For example, the arrays can register the callback notifications 129
which cause the workers 110 to communicate notifications of new
array versions when changes occur. The master node 100 can respond
to the changes and send notifications to other arrays when a new
array version exists. As described with an example of FIG. 2,
sending notifications of array versions to worker nodes 110 in
connection with tasks can facilitate data transfer reduction
objectives for arrays, such as caching.
[0026] The master node 100 can also utilize one or more
programmatic mechanisms for detecting and handling arrays and array
partitions that are dependent on other arrays at run-time. For
example, the directives 105 of the program 102 can include commands
that identify dependencies amongst arrays or array partitions. As
additional examples, the directives 105 of the program 102 can also
specify when arrays need to be updated, particularly in the context
of incremental functions or functions which are dependent on other
functions. In an implementation, when a first array is dependent on
other arrays, those other arrays are updated before a particular
operation is performed on the first array. Tasks can also be queued
pending completion of other tasks that update required arrays or
array partitions.
[0027] In some examples, task queues can be provided with storage
resources 128. The task queues can include handles to functions
that are dependents of individual task clauses. The program 102 can
be implemented to register call backs for arrays that are specified
in clauses with dependencies. When such an array is updated, the
clause that specifies that array as a dependency receives a
notification signaling the occurrence of the array update. The
notification can signal a version of the array partition that is
updated. The version can be used to retrieve array data 113
corresponding to the update from the particular worker where the
change was made, or from storage resource 128.
[0028] In some variations, the master node 100 includes fault
tolerance component 116. The fault tolerance component 116 can be
used to perform operations for backing up the master node 100 and
the worker nodes 110. The master node 100 can maintain metadata
information in a metadata store 126, for use in performing some or
all of the backup operations. For the master node 100, the metadata
123 that is stored identifies the execution state of program 102,
as well as the worker information (e.g., state of tasks or workers)
and the symbol table. The master node 100 can, for example, be
backed after completion of each task. The metadata can also include
the version 139 of each array partition handled on each worker node
110. For example, the worker node 110 can communicate a new version
139 for an array partition to the master node 100 when that array
partition is changed, and the master node 100 can communicate the
array version 139 to other workers that need the partition.

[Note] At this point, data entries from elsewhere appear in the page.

-- ==== Sys2Proof/Machine/ObjectCmds.lean ====
section
/-! DEFINITION. Object and frond commands (13_command_reference.md, opcodes 0x20 to 0x3F; R295 to R301, R366, R384, R387, R415 to R426, R478). -/
namespace Sys2Proof.Machine

/-- Why the pool cannot serve a command that needs it (R361): 0 when it can. -/
def Chip.poolCode (c : Chip) : Nat :=
  if c.rdb F.mossStatus_offline then 0x0405 else if !c.rdb F.mossStatus_mounted then 0x0408 else 0

/-- The object a command names: in the catalogue and not discarded. -/
def Chip.liveObj (c : Chip) (i : Nat) : Option ObjRec := (findObj c.cat.objects i).filter fun o => o.state != .discarded

/-- A command fails, or goes on. -/
def State.failOr (s : State) (n x code : Nat) (go : State → State) : State :=
  if code ≠ 0 then s.withChip fun c => c.fail n x code else go s

/-! ### OBJ_CREATE (R295, R298, R300, R302, R474) -/

/-- Checks of OBJ_CREATE in its execution. -/
def Chip.createCode (c : Chip) (k : Cmd) : Nat :=
  let shape := if k.p2.testBit 3 then k.p2 % 8 else 0
  if (c.liveObj k.p0).any fun o => o.state == .opened || o.state == .committed then 0x0501
  else if 2 ^ 40 < k.p1 then 0x0504
  else if !c.shapeOk shape then 0x0507
  else c.poolCode

/-- A new open object in the catalogue, with a random salt. -/
def Chip.createObject (c : Chip) (n : Nat) (k : Cmd) : Chip :=
  let c := if (findObj c.cat.objects k.p0).isSome then c.shelve k.p0 else c
  let r := c.draw
  let poly := k.p2 / 64 % 4
  let o : ObjRec := { (default : ObjRec) with
    id := k.p0, state := .opened, shape := if k.p2.testBit 3 then k.p2 % 8 else 0, level := k.p2 / 16 % 4, declared := k.p1
    salt := r.1 % 2 ^ 128, poly := poly, running := snoopInit poly, stagedRun := snoopInit poly, owner := (c.sess n).cred, session := n }
  (r.2.modCat fun a => { a with objects := a.objects ++ [o] }).logObject k.p0

/-- OBJ_CREATE completes when its catalogue record is durable (R322). -/
def execObjCreate (session ctx : Nat) (s : State) : Host.Outcome State Fault Refusal :=
  s.fetchWith session ctx 0x20 anyCmd (fun _ k => if k.p0 = 0 ∨ 3 ≤ k.p2 / 16 % 4 then 0x0102 else 0) noCheck
    fun s k => s.failOr session ctx (s.chip.createCode k) fun s => s.withChip fun c =>
      let c := c.createObject session k
      (c.modCtx session ctx fun y => { y with wait := .durable [c.catLsn], object := k.p0 }).settle

/-! ### OBJ_PUT (R296 to R300, R387, R422) -/

/-- Checks of OBJ_PUT in its execution. -/
def Chip.putCode (c : Chip) (k : Cmd) : Nat :=
  match c.liveObj k.p0 with
  | none => 0x0502
  | some o =>
    let close := k.cflags.testBit 0
    let closing := (c.putsOf k.p0).any fun e => (c.ctxSt e.1 e.2).cmd.cflags.testBit 0
    if o.state = .void then 0x0505
    else if o.state = .committed ∨ closing ∨ k.p1 ≠ c.nextOffset k.p0 then 0x0503
    else if 2 ^ 40 < k.p1 + k.dlen ∨ (close ∧ o.declared ≠ 0 ∧ k.p1 + k.dlen ≠ o.declared) then 0x0504
    else c.poolCode

/-- The data of a put have arrived: it is taken when the puts before it are (R422). -/
def State.putData (s : State) (n x : Nat) : State :=
  (s.withChip fun c => c.modCtx n x fun y => { y with wait := .activity }).runPuts (s.chip.ctxSt n x).cmd.p0

/-- Blocks that grants give an object until it holds at least `need` more, one grant after another (R305). -/
def grantTotal (first next need : Nat) : Nat := if need ≤ first then first else first + (need - first + next - 1) / next * next

/-- Resources of OBJ_PUT: the grants its blocks need fit the quota of the object's session (R305, R408, R419). -/
def Chip.putRoom (c : Chip) (k : Cmd) : Nat :=
  match findObj c.cat.objects k.p0 with
  | none => 0
  | some o =>
    let has := (o.extents.map (·.blocks)).sum + o.grant.elim 0 fun g => g.last - g.next
    let need := objBlocks (k.p1 + k.dlen) - has
    if c.putCode k ≠ 0 ∨ need = 0 then 0
    else
      let total := grantTotal (c.grantSize o) (c.grantSize { o with declared := 0 }) need
      if c.quotaFits o.session (total * 4096) then 0 else 0x0201

/-- OBJ_PUT: its data phase starts once it has a snoop unit. -/
def execObjPut (session ctx : Nat) (s : State) : Host.Outcome State Fault Refusal :=
  s.fetchWith session ctx 0x21 anyCmd noCheck (fun c k => c.putRoom k)
    fun s k => s.failOr session ctx (s.chip.putCode k) fun s =>
      (s.withChip fun c => c.modCtx session ctx fun y => { y with object := k.p0 }).needUnit session ctx fun s =>
        s.startPhase session ctx k fun s => s.putData session ctx

/-- The requester among contexts that wait for a unit of a die that R34 takes next, by hardware context (R387). -/
def Chip.snoopNext (c : Chip) (e : Nat) : Option (Nat × Nat) :=
  let w := (c.bufSt e).snoopWait.filter fun v => (c.ctxSt v.1 v.2).phase == .active && (c.ctxSt v.1 v.2).wait == .snoop
  (arbitrate 4096 (c.bufSt e).snoopPtr fun h => w.any fun v => (c.ctxSt v.1 v.2).hw == h).bind fun h =>
    w.find? fun v => (c.ctxSt v.1 v.2).hw == h

/-- A unit of a die is free: the next waiting put or get takes it and starts its data phase (R34, R387). -/
def execSnoopUnitAdmit (e : Nat) (s : State) : Host.Outcome State Fault Refusal :=
  match s.chip.freeSnoop e, s.chip.snoopNext e with
  | some _, some v =>
    let k := s.chip.ctxSt v.1 v.2
    let s := s.withChip fun c => (c.modBuf e fun b => { b with
      snoopWait := b.snoopWait.filter (· != v), snoopPtr := arbNext 4096 k.hw }).modCtx v.1 v.2 fun y => { y with wait := .nothing }
    hooked (.next (if k.cmd.opcode = 0x21 then
      s.needUnit v.1 v.2 fun s => s.startPhase v.1 v.2 k.cmd fun s => s.putData v.1 v.2
    else s.fireAction v.1 v.2))
  | _, _ => .next s

/-! ### OBJ_GET, FROND_READ (R301, R314 to R320, R423) -/

/-- Checks of OBJ_GET in its execution. -/
def Chip.getCode (c : Chip) (k : Cmd) : Nat :=
  match c.liveObj k.p0 with
  | none => 0x0502
  | some o =>
    if o.state = .void then 0x0505
    else if o.state = .opened then 0x0506
    else if o.length < k.p1 + k.dlen then 0x0104
    else if (c.readRanges k).any fun e => e.1.inMoss then c.poolCode else 0

/-- OBJ_GET, at once or at its launch. -/
def execObjGet (session ctx : Nat) (s : State) : Host.Outcome State Fault Refusal :=
  s.fetchWith session ctx 0x22 anyCmd noCheck noCheck
    fun s k => (s.withChip fun c => c.modCtx session ctx fun y => { y with object := k.p0 }).launchChecked session ctx k (s.chip.getCode k)

/-- A FROND_READ names whole blocks within the frond (R423). -/
def Chip.frondReadField (c : Chip) (k : Cmd) : Nat :=
  match findFrond c.cat.fronds k.p0 with
  | none => if k.dlen = 0 then 0x0102 else 0
  | some f => if k.dlen = 0 ∨ f.blocks < k.p1 + k.dlen / 4096 then 0x0102 else 0

/-- Checks of FROND_READ in its execution. -/
def Chip.frondReadCode (c : Chip) (k : Cmd) : Nat :=
  match findFrond c.cat.fronds k.p0 with
  | none => 0x0502
  | some f => if f.inMoss then c.poolCode else 0

def execFrondRead (session ctx : Nat) (s : State) : Host.Outcome State Fault Refusal :=
  s.fetchWith session ctx 0x27 anyCmd Chip.frondReadField noCheck
    fun s k => s.launchChecked session ctx k (s.chip.frondReadCode k)

/-! ### Status and lists (R424, R596) -/

/-- Completion data of OBJ_STATUS. -/
def Chip.objStatusData (c : Chip) (o : ObjRec) : List Nat :=
  let fs := (o.extents.map (·.frond)).eraseDups
  let burned := fs.filter fun i => (findFrond c.cat.fronds i).any fun f => f.state == .burned
  [objStateCode o.state, c.objLevel o, 0, 0, 0, 0, 0, 0] ++ beBytes 8 o.length ++ beBytes 4 fs.length ++ beBytes 4 burned.length

def execObjStatus (session ctx : Nat) (s : State) : Host.Outcome State Fault Refusal :=
  s.fetchWith session ctx 0x23 anyCmd noCheck noCheck fun s k => s.withChip fun c =>
    match findObj c.cat.objects k.p0 with
    | some o => c.ok session ctx (c.objStatusData o)
    | none => c.fail session ctx 0x0502

/-- The 16 bytes of a pinna in FROND_STATUS. -/
def pinnaStatusBytes (p : PinnaRec) : List Nat := [pinnaStateCode p.state, p.side, p.layer, 0] ++ beBytes 4 p.port ++ beBytes 8 p.disc

/-- Completion data of FROND_STATUS: 24 entries, those beyond the frond's pinnae zero. -/
def FrondRec.statusData (f : FrondRec) : List Nat :=
  [frondStateCode f.state, f.k, f.m, 0] ++ beBytes 2 f.q ++ [0, 0] ++ beBytes 8 f.t0 ++ padTo 384 ((f.pinnae.take 24).flatMap pinnaStatusBytes)

def execFrondStatus (session ctx : Nat) (s : State) : Host.Outcome State Fault Refusal :=
  s.fetchWith session ctx 0x28 anyCmd noCheck noCheck fun s k => s.withChip fun c =>
    match findFrond c.cat.fronds k.p0 with
    | some f => c.ok session ctx f.statusData
    | none => c.fail session ctx 0x0502

/-- OBJ_LIST: an entry per object from a first identifier on, in rising order. -/
def execObjList (session ctx : Nat) (s : State) : Host.Outcome State Fault Refusal :=
  s.fetchWith session ctx 0x26 anyCmd noCheck noCheck fun s k =>
    s.answerFree session ctx k (((s.chip.cat.objects.filter fun o => decide (k.p0 ≤ o.id) && decide (o.id < 2 ^ 64) && o.state != .discarded).map
      (·.id)).mergeSort (· ≤ ·))

/-! ### OBJ_SEAL (R307) -/

/-- OBJ_SEAL seals the open frond of a shape; it completes when the change is durable (R322). -/
def execObjSeal (session ctx : Nat) (s : State) : Host.Outcome State Fault Refusal :=
  s.fetchWith session ctx 0x24 anyCmd noCheck noCheck fun s k => s.withChip fun c =>
    if 8 ≤ k.p0 ∨ !c.shapeOk k.p0 then c.fail session ctx 0x0507
    else
      match c.frondOpen k.p0 with
      | none => c.ok session ctx
      | some f =>
        let c := c.sealFrond f.id
        (c.modCtx session ctx fun y => { y with wait := .durable [c.catLsn] }).settle

/-! ### OBJ_DISCARD (R365, R366, R425, R478) -/

/-- The frond blocks of an object, as (frond, block). -/
def ObjRec.frondBlocks (o : ObjRec) : List (Nat × Nat) := o.extents.flatMap fun e => (List.range e.blocks).map fun i => (e.frond, e.fblock + i)

/-- The moss-tier addresses of an object's blocks, in fronds that still have their images (R304, R307). -/
def Chip.mossBlocks (c : Chip) (o : ObjRec) (states : FrondState → Bool) : List Nat :=
  o.frondBlocks.filterMap fun b => (findFrond c.cat.fronds b.1).bind fun f => if f.inMoss && states f.state then some (f.mossOf b.2) else none

/-- Granules of which every block is among some addresses (R365). -/
def wholeGranules (as : List Nat) : List Nat :=
  ((as.map (· / 16384)).eraseDups).filter fun g => (List.range 4).all fun i => as.contains (g * 16384 + 4096 * i)

/-- A discard is refused: no such object, or a put or get of it is active (R425). -/
def Chip.discardCode (c : Chip) (n x : Nat) (k : Cmd) : Nat :=
  if (c.liveObj k.p0).isNone then 0x0502
  else if (c.contexts fun y => y.phase == .active && (y.cmd.opcode == 0x21 || y.cmd.opcode == 0x22) && y.object == k.p0).any (· != (n, x)) then 0x0106
  else c.poolCode

/-- The object is discarded in the catalogue. -/
def Chip.markDiscarded (c : Chip) (i : Nat) : Chip := (c.modObj i fun o => { o with state := .discarded, grant := none, part := [] }).logObject i

/-- OBJ_DISCARD without secure: trims granules of fronds whose parity is still to be computed (R365), completes when the record is durable. -/
def execObjDiscard (session ctx : Nat) (s : State) : Host.Outcome State Fault Refusal :=
  s.fetchWith session ctx 0x25 (fun k => !k.cflags.testBit 0) noCheck noCheck
    fun s k => s.failOr session ctx (s.chip.discardCode session ctx k) fun s => s.withChip fun c =>
      let gs := ((c.liveObj k.p0).map fun o => wholeGranules (c.mossBlocks o fun st => st == .opened || st == .sealing)).getD []
      let c := c.markDiscarded k.p0
      let lsn := c.catLsn
      let c := gs.foldl (fun c g => c.trimHint 0 g 1) c
      (c.modCtx session ctx fun y => { y with wait := .durable [lsn] }).settle

/-- The key of an object is destroyed: its identifier and salt enter the discard set (R478). -/
def Chip.destroyKey (c : Chip) (i : Nat) : Chip :=
  match findObj c.cat.objects i with
  | none => c
  | some o => { c with trust := { c.trust with destroyed := c.trust.destroyed ++ [(i, o.salt)] } }

/-- OBJ_DISCARD with secure: the secure discard of R366 over the granules of its blocks; one that holds other blocks too is written again without them. -/
def Chip.secureObject (c : Chip) (n x i : Nat) : Chip :=
  match findObj c.cat.objects i with
  | none => c
  | some o =>
    let as := c.mossBlocks o fun _ => true
    let whole := wholeGranules as
    let part := ((as.map (· / 16384)).eraseDups).filter fun g => !whole.contains g
    let kept := part.filterMap fun g => (c.readGranule 0 g).map fun old =>
      (g, (as.filter fun a => a / 16384 == g).foldl (fun b a => patchBytes b (a % 16384) zeroSector) old)
    let c := (c.markDiscarded i).destroyKey i
    c.beginDiscard { (default : SecureDiscard) with
      opId := c.moss.opNext, ranges := (whole ++ part).map fun g => (0, g, 1), cmd := some (n, x), object := i } kept

def execObjDiscardSecure (session ctx : Nat) (s : State) : Host.Outcome State Fault Refusal :=
  s.fetchWith session ctx 0x25 (fun k => k.cflags.testBit 0) noCheck noCheck
    fun s k => s.failOr session ctx (s.chip.discardCode session ctx k) fun s => s.withChip fun c =>
      ((c.modCtx session ctx fun y => { y with wait := .activity }).secureObject session ctx k.p0).settle

/-! ### OVERBURN (R426) -/

/-- OVERBURN is refused: no such frond, an object of it not discarded, a drive without burn_ok that holds a disc of it. -/
def Chip.overburnCode (c : Chip) (k : Cmd) : Nat :=
  match findFrond c.cat.fronds k.p0 with
  | none => 0x0502
  | some f =>
    if (c.frondExtents f.id).any fun e => e.1.state != .discarded then 0x0102
    else if (List.range 24).any fun d => !c.rdb (F.hlinkStatus_burn_ok d) &&
        f.pinnae.any fun p => p.firstPsa != [] && c.loadedDisc d == some (p.disc, p.side) then 0x0601
    else 0

def execOverburn (session ctx : Nat) (s : State) : Host.Outcome State Fault Refusal :=
  s.fetchWith session ctx 0x29 anyCmd noCheck noCheck
    fun s k => s.failOr session ctx (s.chip.overburnCode k) fun s => s.withChip fun c =>
      let ps := ((findFrond c.cat.fronds k.p0).elim [] fun f => f.pinnae.zipIdx.filter fun e => e.1.firstPsa != []).map (·.2)
      if ps = [] then c.ok session ctx
      else
        let c := c.modCtx session ctx fun y => { y with wait := .activity }
        { c with svc := { c.svc with overburns := c.svc.overburns ++ [(session, ctx, k.p0, ps)] } }.queueOvers

end Sys2Proof.Machine
end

In
addition to sending notifications of new array versions 139 that
the master node can restart (or re-assign) the worker node 110 to
implement the task on correct version of the array partition if
failure occurs,
[0029] Additionally, the master node 100 can send periodic
heartbeat messages to determine the progress or state of the worker
nodes 110. The a worker node 110 fails, the worker can be
restarted. Metadata for the particular worker can be maintained
with the metadata store 126 and used to return the worker to a most
recent state (that was backed up). The metadata for the workers can
reflect the particular task and/or function that was running on the
worker node 110, the inputs used by the worker node 110, and the
version of the arrays that were in use on the failed worker node
110.
[0030] As described, processes such as described with fault
tolerance component 116 enable, for example, the long array
processes to be implemented and efficiently restored, even in the
face of failure by the master node.
[0031] Methodology
[0032] FIG. 2 illustrates an example method for managing array
computations during programmatic run-time in a distributed
computing environment, according to an embodiment. A method such as
described by an example of FIG. 2 can be implemented using, for
example, components described with an example of FIG. 1.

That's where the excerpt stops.